Aim of the exercise: Transcribe the stretch of entries below from the line with "-- ==== Sys2Proof/Machine/Relational.lean" through the line with "cProt (BitVec.ofNat 64 bva)) c", exactly and with both ends included; leave out all other lines.

[Collected data]
----

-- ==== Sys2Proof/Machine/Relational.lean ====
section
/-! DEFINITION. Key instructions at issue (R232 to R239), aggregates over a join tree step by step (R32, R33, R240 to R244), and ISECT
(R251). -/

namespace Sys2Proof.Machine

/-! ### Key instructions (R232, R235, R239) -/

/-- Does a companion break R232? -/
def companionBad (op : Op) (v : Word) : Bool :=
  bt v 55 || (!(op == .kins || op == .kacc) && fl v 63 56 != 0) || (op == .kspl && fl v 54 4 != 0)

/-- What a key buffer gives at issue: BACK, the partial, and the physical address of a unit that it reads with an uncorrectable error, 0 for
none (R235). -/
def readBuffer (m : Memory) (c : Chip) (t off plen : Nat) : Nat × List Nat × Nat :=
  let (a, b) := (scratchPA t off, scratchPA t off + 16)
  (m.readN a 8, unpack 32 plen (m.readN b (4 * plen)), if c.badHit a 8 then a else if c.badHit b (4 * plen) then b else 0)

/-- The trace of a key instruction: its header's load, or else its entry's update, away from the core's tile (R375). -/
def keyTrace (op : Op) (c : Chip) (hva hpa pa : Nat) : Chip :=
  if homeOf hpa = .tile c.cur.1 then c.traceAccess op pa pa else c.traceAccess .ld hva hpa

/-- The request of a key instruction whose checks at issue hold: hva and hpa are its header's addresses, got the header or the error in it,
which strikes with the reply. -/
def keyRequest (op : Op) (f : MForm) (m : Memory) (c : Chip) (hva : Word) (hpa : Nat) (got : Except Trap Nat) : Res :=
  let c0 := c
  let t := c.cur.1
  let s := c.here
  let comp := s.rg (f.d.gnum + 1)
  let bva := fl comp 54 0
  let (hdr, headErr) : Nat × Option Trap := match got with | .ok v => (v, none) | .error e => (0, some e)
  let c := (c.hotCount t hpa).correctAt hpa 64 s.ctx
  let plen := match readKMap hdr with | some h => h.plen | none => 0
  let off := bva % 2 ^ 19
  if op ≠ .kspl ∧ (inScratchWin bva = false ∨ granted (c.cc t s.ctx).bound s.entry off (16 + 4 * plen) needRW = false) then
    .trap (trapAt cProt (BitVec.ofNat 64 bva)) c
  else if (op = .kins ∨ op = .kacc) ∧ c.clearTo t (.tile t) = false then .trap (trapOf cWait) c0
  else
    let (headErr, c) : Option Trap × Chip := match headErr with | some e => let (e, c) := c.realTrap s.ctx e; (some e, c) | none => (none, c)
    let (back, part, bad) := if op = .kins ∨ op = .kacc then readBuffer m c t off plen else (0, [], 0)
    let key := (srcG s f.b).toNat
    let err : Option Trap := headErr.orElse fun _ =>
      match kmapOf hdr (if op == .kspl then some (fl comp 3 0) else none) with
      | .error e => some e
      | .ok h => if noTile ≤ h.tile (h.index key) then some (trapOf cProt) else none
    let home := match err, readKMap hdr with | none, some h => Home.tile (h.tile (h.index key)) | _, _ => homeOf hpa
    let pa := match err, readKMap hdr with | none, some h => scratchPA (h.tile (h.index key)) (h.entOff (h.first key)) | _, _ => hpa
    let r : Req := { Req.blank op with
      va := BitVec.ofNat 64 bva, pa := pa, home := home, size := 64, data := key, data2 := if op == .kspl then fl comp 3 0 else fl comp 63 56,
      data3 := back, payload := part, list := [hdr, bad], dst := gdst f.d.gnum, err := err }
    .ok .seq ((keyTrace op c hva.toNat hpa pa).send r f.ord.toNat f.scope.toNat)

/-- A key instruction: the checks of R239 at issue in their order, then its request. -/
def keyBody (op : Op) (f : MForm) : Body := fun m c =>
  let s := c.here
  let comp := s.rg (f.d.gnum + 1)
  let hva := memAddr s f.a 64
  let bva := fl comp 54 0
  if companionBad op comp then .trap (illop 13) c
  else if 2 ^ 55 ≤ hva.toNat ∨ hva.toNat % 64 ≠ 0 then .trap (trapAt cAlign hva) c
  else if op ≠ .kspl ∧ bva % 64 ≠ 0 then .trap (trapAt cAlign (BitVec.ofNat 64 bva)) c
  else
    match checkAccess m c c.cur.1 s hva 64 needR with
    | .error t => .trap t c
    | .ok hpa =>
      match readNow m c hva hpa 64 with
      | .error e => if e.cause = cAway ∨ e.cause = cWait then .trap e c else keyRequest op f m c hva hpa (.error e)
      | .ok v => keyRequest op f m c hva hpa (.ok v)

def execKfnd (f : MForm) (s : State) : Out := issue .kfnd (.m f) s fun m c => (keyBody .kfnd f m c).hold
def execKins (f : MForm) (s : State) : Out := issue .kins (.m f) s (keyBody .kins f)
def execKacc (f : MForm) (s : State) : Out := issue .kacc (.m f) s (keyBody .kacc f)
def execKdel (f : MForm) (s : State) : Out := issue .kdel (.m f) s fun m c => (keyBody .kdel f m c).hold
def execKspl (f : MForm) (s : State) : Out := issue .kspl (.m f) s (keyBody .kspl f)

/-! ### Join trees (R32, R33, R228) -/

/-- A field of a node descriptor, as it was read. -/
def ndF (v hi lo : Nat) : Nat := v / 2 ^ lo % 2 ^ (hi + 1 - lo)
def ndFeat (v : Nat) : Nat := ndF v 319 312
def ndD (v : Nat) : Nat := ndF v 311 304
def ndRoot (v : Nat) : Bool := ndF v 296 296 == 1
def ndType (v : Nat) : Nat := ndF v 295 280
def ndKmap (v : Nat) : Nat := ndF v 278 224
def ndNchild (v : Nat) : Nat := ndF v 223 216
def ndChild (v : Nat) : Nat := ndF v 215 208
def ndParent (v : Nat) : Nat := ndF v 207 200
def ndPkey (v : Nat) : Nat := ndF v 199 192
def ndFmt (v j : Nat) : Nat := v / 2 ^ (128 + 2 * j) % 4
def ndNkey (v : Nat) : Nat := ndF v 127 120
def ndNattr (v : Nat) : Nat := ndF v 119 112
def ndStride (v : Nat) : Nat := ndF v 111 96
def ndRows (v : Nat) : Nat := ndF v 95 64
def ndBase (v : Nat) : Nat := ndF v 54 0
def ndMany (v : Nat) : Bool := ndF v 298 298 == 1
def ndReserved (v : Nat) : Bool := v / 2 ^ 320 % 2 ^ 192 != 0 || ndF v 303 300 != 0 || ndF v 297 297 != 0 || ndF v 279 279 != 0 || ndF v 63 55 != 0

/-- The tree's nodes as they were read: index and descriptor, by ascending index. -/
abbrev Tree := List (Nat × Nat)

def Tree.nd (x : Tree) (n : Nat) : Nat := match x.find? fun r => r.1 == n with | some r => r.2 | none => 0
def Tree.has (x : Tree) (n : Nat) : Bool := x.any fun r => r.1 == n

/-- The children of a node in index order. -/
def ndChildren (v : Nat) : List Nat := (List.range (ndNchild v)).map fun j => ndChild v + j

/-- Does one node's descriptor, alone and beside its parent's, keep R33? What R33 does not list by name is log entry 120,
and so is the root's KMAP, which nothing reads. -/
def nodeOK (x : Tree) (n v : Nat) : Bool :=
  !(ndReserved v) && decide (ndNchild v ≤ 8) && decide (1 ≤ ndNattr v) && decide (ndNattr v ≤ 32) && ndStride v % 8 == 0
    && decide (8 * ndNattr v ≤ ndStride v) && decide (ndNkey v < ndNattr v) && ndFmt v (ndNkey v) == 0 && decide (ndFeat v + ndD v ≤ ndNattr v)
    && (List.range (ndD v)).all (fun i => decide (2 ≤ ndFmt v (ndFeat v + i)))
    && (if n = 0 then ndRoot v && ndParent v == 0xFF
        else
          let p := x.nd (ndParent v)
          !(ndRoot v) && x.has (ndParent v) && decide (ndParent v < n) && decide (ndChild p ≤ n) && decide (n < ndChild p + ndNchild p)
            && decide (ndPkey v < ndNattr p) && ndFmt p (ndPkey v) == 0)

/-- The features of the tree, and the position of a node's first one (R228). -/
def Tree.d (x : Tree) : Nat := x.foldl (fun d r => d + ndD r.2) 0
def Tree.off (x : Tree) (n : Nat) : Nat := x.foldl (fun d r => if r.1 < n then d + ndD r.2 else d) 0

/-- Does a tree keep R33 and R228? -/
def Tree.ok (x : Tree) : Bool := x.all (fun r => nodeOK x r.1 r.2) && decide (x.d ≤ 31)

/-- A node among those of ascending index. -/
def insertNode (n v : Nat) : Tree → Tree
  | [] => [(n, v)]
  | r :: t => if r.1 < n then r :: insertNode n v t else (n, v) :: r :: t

----

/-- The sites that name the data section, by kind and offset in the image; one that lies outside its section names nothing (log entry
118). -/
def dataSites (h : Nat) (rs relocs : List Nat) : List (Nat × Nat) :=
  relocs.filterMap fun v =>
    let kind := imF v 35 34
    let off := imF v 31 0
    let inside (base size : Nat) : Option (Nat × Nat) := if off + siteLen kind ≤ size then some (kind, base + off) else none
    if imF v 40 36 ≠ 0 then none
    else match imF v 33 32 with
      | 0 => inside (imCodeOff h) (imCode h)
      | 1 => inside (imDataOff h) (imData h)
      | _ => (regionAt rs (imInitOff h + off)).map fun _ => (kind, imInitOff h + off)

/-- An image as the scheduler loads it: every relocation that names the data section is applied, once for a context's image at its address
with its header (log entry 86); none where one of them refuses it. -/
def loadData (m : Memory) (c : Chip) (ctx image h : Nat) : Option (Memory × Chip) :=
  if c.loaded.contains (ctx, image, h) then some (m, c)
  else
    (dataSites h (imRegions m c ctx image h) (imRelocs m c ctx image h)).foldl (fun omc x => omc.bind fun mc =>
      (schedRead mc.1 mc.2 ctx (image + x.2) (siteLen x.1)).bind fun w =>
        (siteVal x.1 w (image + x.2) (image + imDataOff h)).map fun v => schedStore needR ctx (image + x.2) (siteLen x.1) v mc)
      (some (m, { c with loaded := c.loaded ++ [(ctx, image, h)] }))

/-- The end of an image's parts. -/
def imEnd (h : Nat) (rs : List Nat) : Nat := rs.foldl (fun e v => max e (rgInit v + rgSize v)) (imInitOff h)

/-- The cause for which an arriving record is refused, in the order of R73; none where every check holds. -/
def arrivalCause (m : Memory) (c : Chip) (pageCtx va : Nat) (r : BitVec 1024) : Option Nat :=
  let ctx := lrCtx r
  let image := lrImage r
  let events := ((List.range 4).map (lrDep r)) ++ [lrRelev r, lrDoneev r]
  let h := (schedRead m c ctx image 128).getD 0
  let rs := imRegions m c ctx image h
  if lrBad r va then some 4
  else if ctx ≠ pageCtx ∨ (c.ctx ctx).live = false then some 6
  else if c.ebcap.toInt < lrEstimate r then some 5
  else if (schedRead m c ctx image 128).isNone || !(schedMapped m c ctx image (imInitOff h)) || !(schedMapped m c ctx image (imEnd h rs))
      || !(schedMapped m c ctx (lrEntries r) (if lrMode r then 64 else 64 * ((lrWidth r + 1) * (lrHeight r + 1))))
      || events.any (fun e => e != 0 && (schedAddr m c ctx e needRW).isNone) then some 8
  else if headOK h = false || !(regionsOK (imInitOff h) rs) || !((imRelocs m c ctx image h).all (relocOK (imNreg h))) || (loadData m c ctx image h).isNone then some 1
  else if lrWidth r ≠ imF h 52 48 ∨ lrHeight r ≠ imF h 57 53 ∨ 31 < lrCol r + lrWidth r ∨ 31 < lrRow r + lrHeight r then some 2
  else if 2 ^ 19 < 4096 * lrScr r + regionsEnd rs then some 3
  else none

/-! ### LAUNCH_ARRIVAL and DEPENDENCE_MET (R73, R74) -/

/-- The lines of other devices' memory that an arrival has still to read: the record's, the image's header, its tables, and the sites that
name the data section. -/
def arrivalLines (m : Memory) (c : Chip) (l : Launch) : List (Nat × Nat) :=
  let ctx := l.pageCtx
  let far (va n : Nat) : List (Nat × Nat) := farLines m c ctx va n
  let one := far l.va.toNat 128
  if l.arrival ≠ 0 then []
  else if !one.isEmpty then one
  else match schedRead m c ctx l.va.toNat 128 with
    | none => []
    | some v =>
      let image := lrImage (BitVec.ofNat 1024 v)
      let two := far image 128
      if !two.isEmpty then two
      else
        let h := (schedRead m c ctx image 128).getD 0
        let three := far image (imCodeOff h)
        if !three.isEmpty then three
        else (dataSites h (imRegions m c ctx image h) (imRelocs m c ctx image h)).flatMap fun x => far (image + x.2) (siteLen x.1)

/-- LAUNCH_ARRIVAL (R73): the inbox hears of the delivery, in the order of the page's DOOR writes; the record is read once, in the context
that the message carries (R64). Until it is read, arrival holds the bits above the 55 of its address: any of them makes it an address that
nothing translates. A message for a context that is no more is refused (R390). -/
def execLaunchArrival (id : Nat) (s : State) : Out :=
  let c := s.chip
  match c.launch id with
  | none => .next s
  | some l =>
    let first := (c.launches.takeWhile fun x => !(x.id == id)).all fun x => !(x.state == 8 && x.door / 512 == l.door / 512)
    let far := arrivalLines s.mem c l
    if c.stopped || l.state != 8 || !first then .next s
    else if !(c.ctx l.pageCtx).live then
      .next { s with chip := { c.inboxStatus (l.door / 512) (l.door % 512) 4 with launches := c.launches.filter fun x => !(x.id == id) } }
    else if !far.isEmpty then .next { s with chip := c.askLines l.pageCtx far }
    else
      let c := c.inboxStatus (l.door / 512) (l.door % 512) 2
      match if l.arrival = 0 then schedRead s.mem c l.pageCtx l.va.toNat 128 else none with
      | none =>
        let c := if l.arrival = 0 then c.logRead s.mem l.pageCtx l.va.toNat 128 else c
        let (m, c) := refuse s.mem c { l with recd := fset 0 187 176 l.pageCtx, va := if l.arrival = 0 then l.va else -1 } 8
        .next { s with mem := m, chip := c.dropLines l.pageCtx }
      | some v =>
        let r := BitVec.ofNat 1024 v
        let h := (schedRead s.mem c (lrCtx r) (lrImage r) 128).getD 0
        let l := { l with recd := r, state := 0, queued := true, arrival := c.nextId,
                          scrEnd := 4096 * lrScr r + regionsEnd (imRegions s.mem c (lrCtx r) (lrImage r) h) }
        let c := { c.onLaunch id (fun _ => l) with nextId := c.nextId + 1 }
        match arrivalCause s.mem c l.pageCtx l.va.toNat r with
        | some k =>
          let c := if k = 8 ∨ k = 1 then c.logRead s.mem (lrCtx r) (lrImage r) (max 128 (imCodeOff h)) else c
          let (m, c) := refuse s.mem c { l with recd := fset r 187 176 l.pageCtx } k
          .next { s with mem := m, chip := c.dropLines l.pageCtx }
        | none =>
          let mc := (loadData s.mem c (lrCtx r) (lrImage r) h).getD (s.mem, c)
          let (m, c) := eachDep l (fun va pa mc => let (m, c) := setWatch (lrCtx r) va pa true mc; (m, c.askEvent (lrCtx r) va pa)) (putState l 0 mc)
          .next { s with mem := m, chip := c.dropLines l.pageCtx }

----

Result:
-- ==== Sys2Proof/Machine/Relational.lean ====
section
/-! DEFINITION. Key instructions at issue (R232 to R239), aggregates over a join tree step by step (R32, R33, R240 to R244), and ISECT
(R251). -/

namespace Sys2Proof.Machine

/-! ### Key instructions (R232, R235, R239) -/

/-- Does a companion break R232? -/
def companionBad (op : Op) (v : Word) : Bool :=
  bt v 55 || (!(op == .kins || op == .kacc) && fl v 63 56 != 0) || (op == .kspl && fl v 54 4 != 0)

/-- What a key buffer gives at issue: BACK, the partial, and the physical address of a unit that it reads with an uncorrectable error, 0 for
none (R235). -/
def readBuffer (m : Memory) (c : Chip) (t off plen : Nat) : Nat × List Nat × Nat :=
  let (a, b) := (scratchPA t off, scratchPA t off + 16)
  (m.readN a 8, unpack 32 plen (m.readN b (4 * plen)), if c.badHit a 8 then a else if c.badHit b (4 * plen) then b else 0)

/-- The trace of a key instruction: its header's load, or else its entry's update, away from the core's tile (R375). -/
def keyTrace (op : Op) (c : Chip) (hva hpa pa : Nat) : Chip :=
  if homeOf hpa = .tile c.cur.1 then c.traceAccess op pa pa else c.traceAccess .ld hva hpa

/-- The request of a key instruction whose checks at issue hold: hva and hpa are its header's addresses, got the header or the error in it,
which strikes with the reply. -/
def keyRequest (op : Op) (f : MForm) (m : Memory) (c : Chip) (hva : Word) (hpa : Nat) (got : Except Trap Nat) : Res :=
  let c0 := c
  let t := c.cur.1
  let s := c.here
  let comp := s.rg (f.d.gnum + 1)
  let bva := fl comp 54 0
  let (hdr, headErr) : Nat × Option Trap := match got with | .ok v => (v, none) | .error e => (0, some e)
  let c := (c.hotCount t hpa).correctAt hpa 64 s.ctx
  let plen := match readKMap hdr with | some h => h.plen | none => 0
  let off := bva % 2 ^ 19
  if op ≠ .kspl ∧ (inScratchWin bva = false ∨ granted (c.cc t s.ctx).bound s.entry off (16 + 4 * plen) needRW = false) then
    .trap (trapAt cProt (BitVec.ofNat 64 bva)) c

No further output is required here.